/-- R207, R208: decoding the packets of the slots from `k` on, the earlier ones being decoded. -/
theorem decPackets_fields {st : Stream} {s : State} (hv : s.WfValues) :
    ∀ (m k pos : Nat), k + m = 126 →
      fieldsAt st.mem pos ((List.range' k m).flatMap (slotFields s)) →
      pos + fieldsWidth ((List.range' k m).flatMap (slotFields s)) ≤ st.limit →
      decPackets st (bitmap s) (List.range' k m) ((List.range k).map (slotSamples s)) pos =
        .ok ((List.range 126).map (slotSamples s), pos + fieldsWidth ((List.range' k m).flatMap (slotFields s))) := by
  intro m
  induction m with
  | zero =>
    intro k pos hk _ _
    obtain rfl : k = 126 := by omega
    rfl
  | succ m ih =>
    intro k pos hk hf hl
    have hc : slotChannel k < Config.nch := by simp only [slotChannel, Config.maxp, Config.nch]; omega
    have hp : slotPacket k < Config.maxp := by simp only [slotPacket, Config.maxp]; omega
    simp only [List.range'_succ, List.flatMap_cons, fieldsAt_append, fieldsWidth_append] at hf hl ⊢
    have hacc : (List.range k).map (slotSamples s) ++ [slotSamples s k] = (List.range (k + 1)).map (slotSamples s) := by
      rw [List.range_succ, List.map_append]
      rfl
    rw [decPackets]
    dsimp only
    rw [bitmap_getD s (by omega)]
    by_cases hpr : s.present (slotChannel k) (slotPacket k) = true
    · rw [hpr, if_pos (show true.toNat = 1 from rfl)]
      obtain ⟨t, h1, h2⟩ := slotFields_present hpr
      have hx : packetLegal (s.samples (slotChannel k) (slotPacket k)) := ⟨length_samples .., hv.samples _ _ hc hp hpr⟩
      have hs : slotSamples s k = s.samples (slotChannel k) (slotPacket k) := by rw [slotSamples, if_pos hpr]
      -- the presence and the samples of the reference, as decoded
      have hb : ((bitmap s).getD (Config.maxp + slotPacket k) 0 == 1) = s.present 1 (slotPacket k) := by
        have hlt : Config.maxp + slotPacket k < 126 := by simp only [Config.maxp] at *; omega
        rw [bitmap_getD s hlt]
        obtain ⟨e1, e2⟩ := slot_of (c := 1) (p := slotPacket k) hp
        rw [show Config.maxp + slotPacket k = 1 * 14 + slotPacket k by simp [Config.maxp], e1, e2]
        cases s.present 1 (slotPacket k) <;> rfl
      rw [hb]
      have hd : pktDec st (refApplies (slotChannel k) (s.present 1 (slotPacket k)))
          (((List.range k).map (slotSamples s)).getD (Config.maxp + slotPacket k) []) (slotChannel k) (slotPacket k) pos =
          .ok ⟨t, s.samples (slotChannel k) (slotPacket k), pos + fieldsWidth (slotFields s k)⟩ := by
        rw [h1] at hf hl ⊢
        by_cases hr : refApplies (slotChannel k) (s.present 1 (slotPacket k)) = true
        · have hr' := hr
          simp only [refApplies, Bool.and_eq_true, decide_eq_true_eq] at hr'
          have hlt : Config.maxp + slotPacket k < k := by
            have := hr'.1.1
            simp only [slotChannel, slotPacket, Config.maxp] at *
            omega
          have hg : ((List.range k).map (slotSamples s)).getD (Config.maxp + slotPacket k) [] =
              s.samples 1 (slotPacket k) := by
            obtain ⟨e1, e2⟩ := slot_of (c := 1) (p := slotPacket k) hp
            have e3 : Config.maxp + slotPacket k = 1 * 14 + slotPacket k := by simp [Config.maxp]
            simp only [List.getD_eq_getElem?_getD, List.getElem?_map, List.getElem?_range hlt, Option.map_some,
              Option.getD_some]
            rw [slotSamples, e3, e1, e2, if_pos hr'.2]
          rw [hg]
          exact pktDec_fields hx (length_samples ..) h2 hf.1 (by omega)
        · have ht : t ≤ 2 := by
            rcases h2 with h2 | h2
            · exact h2
            · exact absurd h2.2 hr
          have hdec : ∀ r r' : List Nat, pktDec st (refApplies (slotChannel k) (s.present 1 (slotPacket k))) r
              (slotChannel k) (slotPacket k) pos = pktDec st (refApplies (slotChannel k) (s.present 1 (slotPacket k))) r'
              (slotChannel k) (slotPacket k) pos := by
            intro r r'
            rw [Bool.not_eq_true] at hr
            rw [hr]
            unfold pktDec decBody
            rfl
          rw [hdec _ (s.samples 1 (slotPacket k))]
          exact pktDec_fields hx (length_samples ..) h2 hf.1 (by omega)
      rw [hd, bind_ok]
      dsimp only
      rw [← hs, hacc, ih (k + 1) _ (by omega) hf.2 (by omega), Nat.add_assoc]
    · have hs : slotSamples s k = List.replicate Config.nsmp 0 := by rw [slotSamples, if_neg hpr]; rfl
      have hz : slotFields s k = [] := by rw [slotFields, if_neg hpr]
      rw [if_neg (by simp [Bool.not_eq_true _ ▸ hpr]), ← hs, hacc]
      rw [hz] at hf hl ⊢
      simp only [fieldsWidth_nil, Nat.add_zero, Nat.zero_add] at hf hl ⊢
      exact ih (k + 1) pos (by omega) hf.2 hl

/-- The bits of a number, the least significant first, sum up to it. -/
theorem presenceValue_testBit (w n : Nat) (h : n < 2 ^ w) :
    presenceValue ((List.range w).map fun p => (n.testBit p).toNat) = n := by
  induction w generalizing n with
  | zero =>
    rw [Nat.pow_zero] at h
    simp [presenceValue]
    omega
  | succ w ih =>
    rw [Nat.pow_succ] at h
    have hl : (List.range w).map ((fun p => (n.testBit p).toNat) ∘ Nat.succ) =
        (List.range w).map fun p => ((n / 2).testBit p).toNat :=
      List.map_congr_left fun p _ => by simp only [Function.comp, Nat.testBit_succ]
    rw [List.range_succ_eq_map, List.map_cons, List.map_map, presenceValue, hl, ih (n / 2) (by omega), Nat.testBit_zero]
    rcases Nat.mod_two_eq_zero_or_one n with h0 | h0 <;> simp [h0] <;> omega

/-- R207: PRESENCE of a channel is its 14 bits of the bitmap. -/
theorem presenceValue_bits (x : BitVec 14) :
    BitVec.ofNat 14 (presenceValue ((List.range 14).map fun p => (x.getLsbD p).toNat)) = x := by
  have h := presenceValue_testBit 14 x.toNat x.isLt
  rw [show (fun p => (x.getLsbD p).toNat) = fun p => (x.toNat.testBit p).toNat from rfl, h, BitVec.ofNat_toNat,
    BitVec.setWidth_eq]

theorem presenceWord_bitmap (s : State) {c : Nat} (hc : c < 9) : presenceWord (bitmap s) c = s.presence.getD c 0#14 := by
  rw [← presenceValue_bits (s.presence.getD c 0#14), presenceWord]
  congr 2
  apply List.ext_getElem
  · simp [bitmap, slots, Config.nch, Config.maxp]
    omega
  · intro p h1 h2
    have hp : p < 14 := by simpa using h2
    obtain ⟨e1, e2⟩ := slot_of (c := c) hp
    have e3 : (bitmap s)[c * 14 + p]'(by simp [bitmap, slots, Config.nch, Config.maxp]; omega) =
        (s.present (slotChannel (c * 14 + p)) (slotPacket (c * 14 + p))).toNat := by
      simp [bitmap, slots]
    rw [e1, e2] at e3
    simp only [List.getElem_take, List.getElem_drop, Config.maxp, e3, List.getElem_map, List.getElem_range]
    rfl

**ACTIVITY**
Copy, exactly and only, the lines above that begin with the one containing "rw [slotSamples, e3, e1, e2, if_pos" and finish with the one containing "presenceValue ((List.range w).map".

**SOLUTION TO THIS EXERCISE**
            rw [slotSamples, e3, e1, e2, if_pos hr'.2]
          rw [hg]
          exact pktDec_fields hx (length_samples ..) h2 hf.1 (by omega)
        · have ht : t ≤ 2 := by
            rcases h2 with h2 | h2
            · exact h2
            · exact absurd h2.2 hr
          have hdec : ∀ r r' : List Nat, pktDec st (refApplies (slotChannel k) (s.present 1 (slotPacket k))) r
              (slotChannel k) (slotPacket k) pos = pktDec st (refApplies (slotChannel k) (s.present 1 (slotPacket k))) r'
              (slotChannel k) (slotPacket k) pos := by
            intro r r'
            rw [Bool.not_eq_true] at hr
            rw [hr]
            unfold pktDec decBody
            rfl
          rw [hdec _ (s.samples 1 (slotPacket k))]
          exact pktDec_fields hx (length_samples ..) h2 hf.1 (by omega)
      rw [hd, bind_ok]
      dsimp only
      rw [← hs, hacc, ih (k + 1) _ (by omega) hf.2 (by omega), Nat.add_assoc]
    · have hs : slotSamples s k = List.replicate Config.nsmp 0 := by rw [slotSamples, if_neg hpr]; rfl
      have hz : slotFields s k = [] := by rw [slotFields, if_neg hpr]
      rw [if_neg (by simp [Bool.not_eq_true _ ▸ hpr]), ← hs, hacc]
      rw [hz] at hf hl ⊢
      simp only [fieldsWidth_nil, Nat.add_zero, Nat.zero_add] at hf hl ⊢
      exact ih (k + 1) pos (by omega) hf.2 hl

/-- The bits of a number, the least significant first, sum up to it. -/
theorem presenceValue_testBit (w n : Nat) (h : n < 2 ^ w) :
    presenceValue ((List.range w).map fun p => (n.testBit p).toNat) = n := by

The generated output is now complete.